Lets take a peek a this dictionary:

In [7]:
########################################
## Liz: added ../
#######################################
country_abbr_dict = get_country_abbr_dict("../Data/iso_3166_2_countries.csv") # Call newly created function
country_abbr_dict

{'Abkhazia': 'GEO',
 'Afghanistan': 'AFG',
 'Aland': 'ALA',
 'Alaska': 'ALK',
 'Albania': 'ALB',
 'Algeria': 'DZA',
 'AmericanSamoa': 'ASM',
 'Andorra': 'AND',
 'Angola': 'AGO',
 'Anguilla': 'AIA',
 'AntiguaandBarbuda': 'ATG',
 'Argentina': 'ARG',
 'Armenia': 'ARM',
 'Aruba': 'ABW',
 'Ascension': 'ASC',
 'AshmoreandCartierIslands': 'AUS',
 'Australia': 'AUS',
 'AustralianAntarcticTerritory': 'ATA',
 'Austria': 'AUT',
 'Azerbaijan': 'AZE',
 'Azores': 'AZO',
 'Bahamas,The': 'BHS',
 'Bahrain': 'BHR',
 'BakerIsland': 'UMI',
 'Bangladesh': 'BGD',
 'Barbados': 'BRB',
 'Belarus': 'BLR',
 'Belgium': 'BEL',
 'Belize': 'BLZ',
 'Benin': 'BEN',
 'Bermuda': 'BMU',
 'Bhutan': 'BTN',
 'Bolivia': 'BOL',
 'BosniaandHerzegovina': 'BIH',
 'Botswana': 'BWA',
 'BouvetIsland': 'BVT',
 'Brazil': 'BRA',
 'BritishAntarcticTerritory': 'ATA',
 'BritishIndianOceanTerritory': 'IOT',
 'BritishSovereignBaseAreas': '',
 'BritishVirginIslands': 'VGB',
 'Brunei': 'BRN',
 'Bulgaria': 'BGR',
 'BurkinaFaso': 'BFA',
 'Buru

### Step 3. Write a function that takes as arguments the fasta dictionary with names and sequences and the dictionary with abbreviated names and return a dictionary with shortened names in keys and corresponding sequences as values

This was perhaps the hardest part and the most important. I wanted to use different naming conventions for different parts of the names, therefore I had to use RegEx to separate the parts and treat them independently. There might be simpler ways to do them, but I really wanted to practice my RegEx!

In [10]:
#Get package needed
import re

def get_short_name_fasta_dict(fasta_dict, country_abbr_dict):

    """
    Write a function that takes the fasta dictionary created in Step 1, the dictionary with abbreviated names from
    Step 2, shortens the names and retuns a dictionary with shortened names keys and sequences as values
    """

#First, use RegEx to extract different sections of the long names to facilitate data manipulation.

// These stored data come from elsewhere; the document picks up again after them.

-- ==== Sys2Proof/Machine/Crc.lean ====
section
/-!
DEFINITION. CRC-32C as R407 fixes it, over bytes, and the little-endian words that stored data is made of.
-/
namespace Sys2Proof.Machine

/-- One bit of the reflected CRC-32C register. -/
def crcBit (c : BitVec 32) : BitVec 32 := if c.getLsbD 0 then (c >>> 1) ^^^ 0x82F63B78#32 else c >>> 1

/-- One byte into the CRC register. -/
def crcByte (c : BitVec 32) (b : BitVec 8) : BitVec 32 :=
  crcBit (crcBit (crcBit (crcBit (crcBit (crcBit (crcBit (crcBit (c ^^^ b.setWidth 32))))))))

/-- CRC-32C of a list of bytes (R407): initial value and final exclusive-or all ones; "123456789" gives 0xE3069283. -/
def crc32c (bs : List (BitVec 8)) : BitVec 32 := ~~~(bs.foldl crcByte 0xFFFFFFFF#32)

/-- The four bytes of a word, least significant first. -/
def wordBytes (w : Word) : List (BitVec 8) := [w.setWidth 8, (w >>> 8).setWidth 8, (w >>> 16).setWidth 8, (w >>> 24).setWidth 8]

/-- The words that a list of bytes holds, little-endian; a last part of fewer than four bytes is no word. -/
def bytesWords : List (BitVec 8) → List Word
  | a :: b :: c :: d :: rest => (d ++ c ++ b ++ a) :: bytesWords rest
  | _ => []

/-- CRC-32C of a list of words as stored. -/
def crcWords (ws : List Word) : Word := crc32c (ws.flatMap wordBytes)

end Sys2Proof.Machine
end

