-- ==== Sys2Proof/Machine/FabOps.lean ====
section
/-!
DEFINITION. What every fabric rule builds on (R347 to R356, R361): flits with their check, packets with their type-specific fields,
output ports with credits and the retry buffer, requests that expect an answer, and answers that a target keeps.
-/
namespace Sys2Proof.Machine

/-- Fabric port `p` beyond its registers. -/
def State.portU (s : State) (p : Nat) : Port := Store.get (fun _ => {}) s.port p
/-- The state with port `p` replaced. -/
def State.setPort (s : State) (p : Nat) (x : Port) : State := { s with port := Store.set (fun _ => {}) s.port p x }

/-! ### Link states (R346) -/

def lsDown : Nat := 0
def lsTraining : Nat := 1
def lsHello : Nat := 2
def lsUp : Nat := 3
def lsExcluded : Nat := 4
def lsFailed : Nat := 5

/-- The state of port `p`'s link. -/
def State.lstate (s : State) (p : Nat) : Nat := s.fld (Reg.FP_STAT p) Fld.FP_STAT_LSTATE

/-! ### The check (R347) -/

/-- One bit into the CRC-16 of R347. -/
def crc16Bit (c : Nat) (b : Bool) : Nat :=
  let top := bitAt c 15
  let c := c * 2 % 65536
  if top != b then c ^^^ 0x8BB7 else c

/-- The CRC-16 over `n` bits of a number, bit 0 first. -/
def crc16Bits : Nat → Nat → Nat → Nat
  | 0, _, c => c
  | n + 1, v, c => crc16Bits n (v / 2) (crc16Bit c (v % 2 == 1))

/-- The check of a flit: over the prefix and the payload bits 0 to 239 (R347). The order of the prefix's bits is not stated; they are
taken like the payload's, bit 0 first (log entry 12, DEDUCED). -/
def flitCrc (pre payload : Nat) : Nat := crc16Bits 240 payload (crc16Bits 8 pre 0xFFFF)

/-- What a receiver finds in a flit's check: good, poisoned, or a failure (R347). -/
def flitCheck (pre flit : Nat) : Option Bool :=
  let c := flitCrc pre (flit % 2 ^ 240)
  if flit / 2 ^ 240 = c then some false else if flit / 2 ^ 240 = c ^^^ 0x5A5A then some true else none

/-- A flit as sent: the payload with its check in bits 255:240, with the pattern of R347 where it carries poisoned data. -/
def mkFlit (pre payload : Nat) (poison : Bool) : Nat :=
  payload + (flitCrc pre payload ^^^ (if poison then 0x5A5A else 0)) * 2 ^ 240

/-! ### Packets (R351 to R353) -/

def ptRead : Nat := 0
def ptWrite : Nat := 1
def ptResponse : Nat := 2
def ptCommand : Nat := 3
def ptEvent : Nat := 4
def ptEventAck : Nat := 5
def ptStreamReq : Nat := 6
def ptStreamGrant : Nat := 7
def ptStreamData : Nat := 8
def ptStreamAck : Nat := 9
def ptMgmt : Nat := 10
def ptMgmtRsp : Nat := 11
def ptStarter : Nat := 12
def ptTimeStep : Nat := 13
def ptTableCommit : Nat := 14

/-- The virtual channel of a packet type: 0 REQ, 1 RSP, 2 STR (R352). -/
def vcOf (ptype : Nat) : Nat := if ptype ∈ [0, 1, 3, 4, 6, 10] then 0 else if ptype = 8 then 2 else 1

/-- Bits `hi`:`lo` of the header flit, where they lie in the type-specific part 239:185. -/
def Packet.ts (p : Packet) (hi lo : Nat) : Nat := p.tspec / 2 ^ (lo - 185) % 2 ^ (hi + 1 - lo)

/-- The TAG of a packet (R353). -/
def Packet.tag (p : Packet) : Nat := p.ts 192 185
/-- STATUS of a RESPONSE. -/
def Packet.status (p : Packet) : Nat := p.ts 195 193
/-- ADDR of a READ or WRITE. -/
def Packet.addr (p : Packet) : Nat := p.ts 228 193
/-- SIZE of a READ or WRITE. -/
def Packet.size (p : Packet) : Nat := p.ts 233 229
/-- RING of a stream packet. -/
def Packet.ring (p : Packet) : Nat := p.ts 189 185
/-- SID of a stream packet. -/
def Packet.sid (p : Packet) : Nat := p.ts 199 190
/-- CIDX of a stream packet. -/
def Packet.cidx (p : Packet) : Nat := p.ts 205 200
/-- BSEQ of a stream packet. -/
def Packet.bseq (p : Packet) : Nat := p.ts 237 206

/-- The type-specific bits of a stream packet (R353). -/
def streamTs (ring sid cidx bseq : Nat) : Nat := ring % 32 + sid % 1024 * 2 ^ 5 + cidx % 64 * 2 ^ 15 + bseq % 2 ^ 32 * 2 ^ 21

/-- HOPS of a MGMT packet (R353). -/
def Packet.hops (p : Packet) : Nat := p.ts 205 201
/-- ROUTE of a MGMT packet. -/
def Packet.route (p : Packet) : Nat := p.ts 237 206

/-- Whether a packet is source-routed (R353). -/
def Packet.sourced (p : Packet) : Bool := (p.ptype == ptMgmt || p.ptype == ptMgmtRsp) && decide (0 < p.hops)

/-- The type-specific bits of a MGMT packet (R353) with the ports of its way, the first in the low bits of ROUTE; without a way it goes by DST. -/
def mgmtTs (op : Nat) (way : List Nat) : Nat :=
  op % 256 * 2 ^ 8 + (if way.length ≤ 16 then
    way.length * 2 ^ 16 + (way.zipIdx.map (fun q => q.1 % 4 * 4 ^ q.2)).foldl (· + ·) 0 * 2 ^ 21 else 0)

/-- The type-specific bits of a READ or WRITE. -/
def accessTs (tag addr size : Nat) : Nat := tag % 256 + addr % 2 ^ 36 * 2 ^ 8 + size % 32 * 2 ^ 44

/-- The packet section of the header flit, bits 239:125 (R351). -/
def Packet.section (p : Packet) : Nat :=
  vcOf p.ptype + p.ptype % 16 * 2 ^ 2 + p.payload.length % 32 * 2 ^ 6 + p.dst % 4096 * 2 ^ 11 + p.src % 4096 * 2 ^ 23
    + p.age % 256 * 2 ^ 35 + p.epoch % 2 * 2 ^ 43
    + ((p.poison.zipIdx.map (fun q => bit q.1 * 2 ^ q.2)).foldl (· + ·) 0) % 2 ^ 16 * 2 ^ 44 + p.tspec % 2 ^ 55 * 2 ^ 60

/-! ### What a port sends -/

/-- Whether the clock is syntonised: locked to a source, or in holdover for at most 100 µs (R368). -/
def State.syntonised (s : State) : Bool :=
  s.flag Reg.CLK_STAT Fld.CLK_STAT_T_LOCK ||
    (s.flag Reg.CLK_STAT Fld.CLK_STAT_HOLDOVER && match s.clk.lossTime with
      | some t => decide ((s.time - t).toNat ≤ usTime 100)
      | none => false)

/-- This end's advertisement ADV (R351, R368): clock depth, SYNT, ORPHAN, FROM_YOU. -/
def State.advOf (s : State) (p : Nat) : Nat :=
  s.fld Reg.FAB_STAT Fld.FAB_STAT_DEPTH + 32 * bit s.syntonised + 64 * s.fld Reg.FAB_STAT Fld.FAB_STAT_ORPHAN
    + 128 * s.fld (Reg.FP_STAT p) Fld.FP_STAT_CLKSRC

/-- The link section that port `p` sends now (R351): acknowledgment, valid once a flit has come in order, or NAK, credits returned, times,
advertisement. -/
def State.linkSection (s : State) (p : Nat) : Nat :=
  let x := s.portU p
  let ack := if x.nakOwed then x.rxNext else (x.rxNext + 255) % 256
  let cr := fun (v : Nat) => min 31 (x.owed.getD v 0)
  ack * 2 ^ 8 + bit (x.rxAny || x.nakOwed) * 2 ^ 16 + bit x.nakOwed * 2 ^ 17 + cr 0 * 2 ^ 18 + cr 1 * 2 ^ 23 + cr 2 * 2 ^ 28
    + s.time.toNat % 2 ^ 32 * 2 ^ 33 + x.lastTxt % 2 ^ 32 * 2 ^ 65 + min ((s.time - x.lastAt).toNat) 0xFFFFF * 2 ^ 97
    + s.advOf p % 256 * 2 ^ 117

/-- A link section has left at `t`: the credits that it has returned are no longer owed; a NAK has been told. -/
def Port.told (x : Port) (t : Time) : Port := { x with owed := x.owed.map (fun n => n - min 31 n), nakOwed := false, txAt := t }

/-- Whether control flits travel on port `p`: in HELLO, UP and EXCLUDED (R346, R357). -/
def State.talks (s : State) (p : Nat) : Bool := s.lstate p == lsHello || s.lstate p == lsUp || s.lstate p == lsExcluded

/-- Port `p` sends an IDLE control flit, whose control payload is empty (R347, R348, R357): link state repeated in full. -/
def State.sendIdle (s : State) (p : Nat) : State :=
  if s.talks p then (s.setPort p ((s.portU p).told s.time)).put (.flit p "IDLE" [(mkFlit 0 (0xD4 + s.linkSection p * 2 ^ 8) false : Int)]) else s

/-- Port `p` sends a control flit of another type (R348, R351, R357): the link section, then its control payload. The spec lists what the payload holds
and gives it no places: the values stand in the order listed (log entry 20, DESIGN CHOICE). -/
def State.sendControl (s : State) (p : Nat) (kind : String) (args : List Int) : State :=
  if s.talks p then (s.setPort p ((s.portU p).told s.time)).put (.flit p kind ((s.linkSection p : Int) :: args)) else s

/-- A link that has been idle for 16 µs gets a control flit, so that times are exchanged (R369). -/
def State.keepTalking (s : State) : State :=
  (List.range 4).foldl (fun (s : State) p => if s.longSince (some (s.portU p).txAt) (usTime 16) then s.sendIdle p else s) s

/-- The flit slots of a port in 10 s (R344). -/
def State.slotRate (s : State) (p : Nat) : Nat := if s.fld (Reg.FP_STAT p) Fld.FP_STAT_RATE_NOW = 0 then 390625000 else 97656250

/-- FP_UTIL (R380): the data-flit shares of the 100 ms that have ended last, in 1/65 536. -/
def State.rollUtil (s : State) (p : Nat) : State :=
  let x := s.portU p
  let gone := (s.time - x.utilFrom).toNat
  let span := msTime 100
  if gone < span then s else
  let share := fun (n : Nat) => if gone < 2 * span then min 65535 (n * 6553600 / s.slotRate p) else 0
  (s.setPort p { x with utilFrom := BitVec.ofNat 64 (s.time.toNat / span * span), txData := 0, rxData := 0 }).setReg (Reg.FP_UTIL p)
    (BitVec.ofNat 32 (share x.txData * 65536 + share x.rxData))

/-- Data flits that a port has sent or received (R380). -/
def State.noteFlits (s : State) (p tx rx : Nat) : State :=
  let s := s.rollUtil p
  let x := s.portU p
  s.setPort p { x with txData := x.txData + tx, rxData := x.rxData + rx }

/-- The packet that leaves port `x` next: within channel `v` the one with the largest AGE, on a tie the lower input port (R356). -/
def pickPacket (now : Time) (v : Nat) (q : List QPkt) : Option QPkt :=
  (q.filter (fun e => vcOf e.pkt.ptype == v)).foldl (fun best e => match best with
    | none => some e
    | some b =>
      let ae := e.pkt.age + usSince e.at_ now
      let ab := b.pkt.age + usSince b.at_ now
      if ae > ab ∨ (ae = ab ∧ e.inp < b.inp) then some e else best) none

/-- Flits of channel `v` have left the buffer of input port `p`, whose neighbour is owed the credits (R349). -/
def State.giveBack (s : State) (p v n : Nat) : State :=
  if p < 4 then s.setPort p { s.portU p with owed := (s.portU p).owed.set v ((s.portU p).owed.getD v 0 + n) } else s

/-- A packet leaves its output's queue: the buffer of its input port is free, unless a copy has freed it (R349). -/
def State.leaveQueue (s : State) (e : QPkt) : State :=
  if e.frees then s.giveBack e.inp (vcOf e.pkt.ptype) (1 + e.pkt.payload.length) else s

    short_name_fasta_dict = {} # Create empty dictionary
    for name, seq in fasta_dict.items():
        ###############################################
        ## Liz: Generally good practice to not name things "tmp" when possible
        ## Could use "first_name_part", "middle_name_part", etc.
        ###############################################
        tmp = re.findall(r'^>.*?(?=_GB|_AF|_AB|_EU|_KC|_AY|_DQ)', name) # This RegEx extract the first portion of the name, until
                                                                        # it hits one of these initials (e.g. GB)
        tmp2 = re.findall(r'[^_\W]+_[^_\W]+_[^_\W]+_[^_\W]+$', name) # This RegEx extract the latter 4 words separated by 
                                                                     # underscores at the end of the name. Country name is
                                                                     # the first element in this section
        tmp3 = re.findall(r'GBXXXXXX\_.+?(?=_)_.+?(?=_)|KC\d+\_.+?(?=_)_.+?(?=_)|' \
                      'AY\d+\_.+?(?=_)_.+?(?=_)|DQ\d+\_.+?(?=_)_.+?(?=_)|' \
                      'AF\d+\_.+?(?=_)_.+?(?=_)|AB\d+\_|EU\d+\_.+?(?=_)_.+?(?=_)', name) # This an extremely long RegEx 
                                                # (There must be a way to shorten this, I know) that I used extract the middle  
                                                # portion of the name. After doing the exercise I realized I didn't needed to use 
                                                # this for now for my renaming purposes, however since it was a lot of work
                                                # I really wanted to leave it in! :)
                                                ###########################
                                                ## Liz: I sure know that feeling!
                                                ###########################

# Then, create short names for all scientific names in the dataset. Use the variable created in the previous step which contains
# only the species names (tmp)

        split_names = tmp[0].split('_')   # Separate scientific names using underscores
        base_name = split_names[0][0:2] + "_" + split_names[1][0:3] # Select the first letter of the first word, adds a new
                                                                    # underscore and the first three letters of the second word.
                                                                    # All names had to have this
        
# Since scientific names in the file have up to 5 words separated by underscores (e.g. Sticta_aff_beauvoisii_1), I used 
# conditional statements to create the new abbreviated scientific names based on their length. After the second word, I used
# two letters to identify subsequent words in the names.
#############################
## Liz: you could handle this a little more elegantly with a for loop, which would handle any number of words
##for i, sci_name in enumerate(split_names):
##    if i == 0:
##        final_name = sci_name[0:2]
##    elif i == 1:
##        final_name = final_name + sci_name[0:3]
##    else:
##        final_name = final_name + sci_name[0:2]
##############################
        if len(split_names) == 2:
            final_name = base_name
        elif len(split_names) == 3:
            final_name = base_name + "_" + split_names[2][0:2]
        elif len(split_names) == 4:
            final_name = base_name + "_" + split_names[2][0:2] + "_" + split_names[3][0:2] 
        else:
            final_name = base_name + "_" + split_names[2][0:2] + "_" + split_names[3][0:2] + "_" + split_names[4][0:2]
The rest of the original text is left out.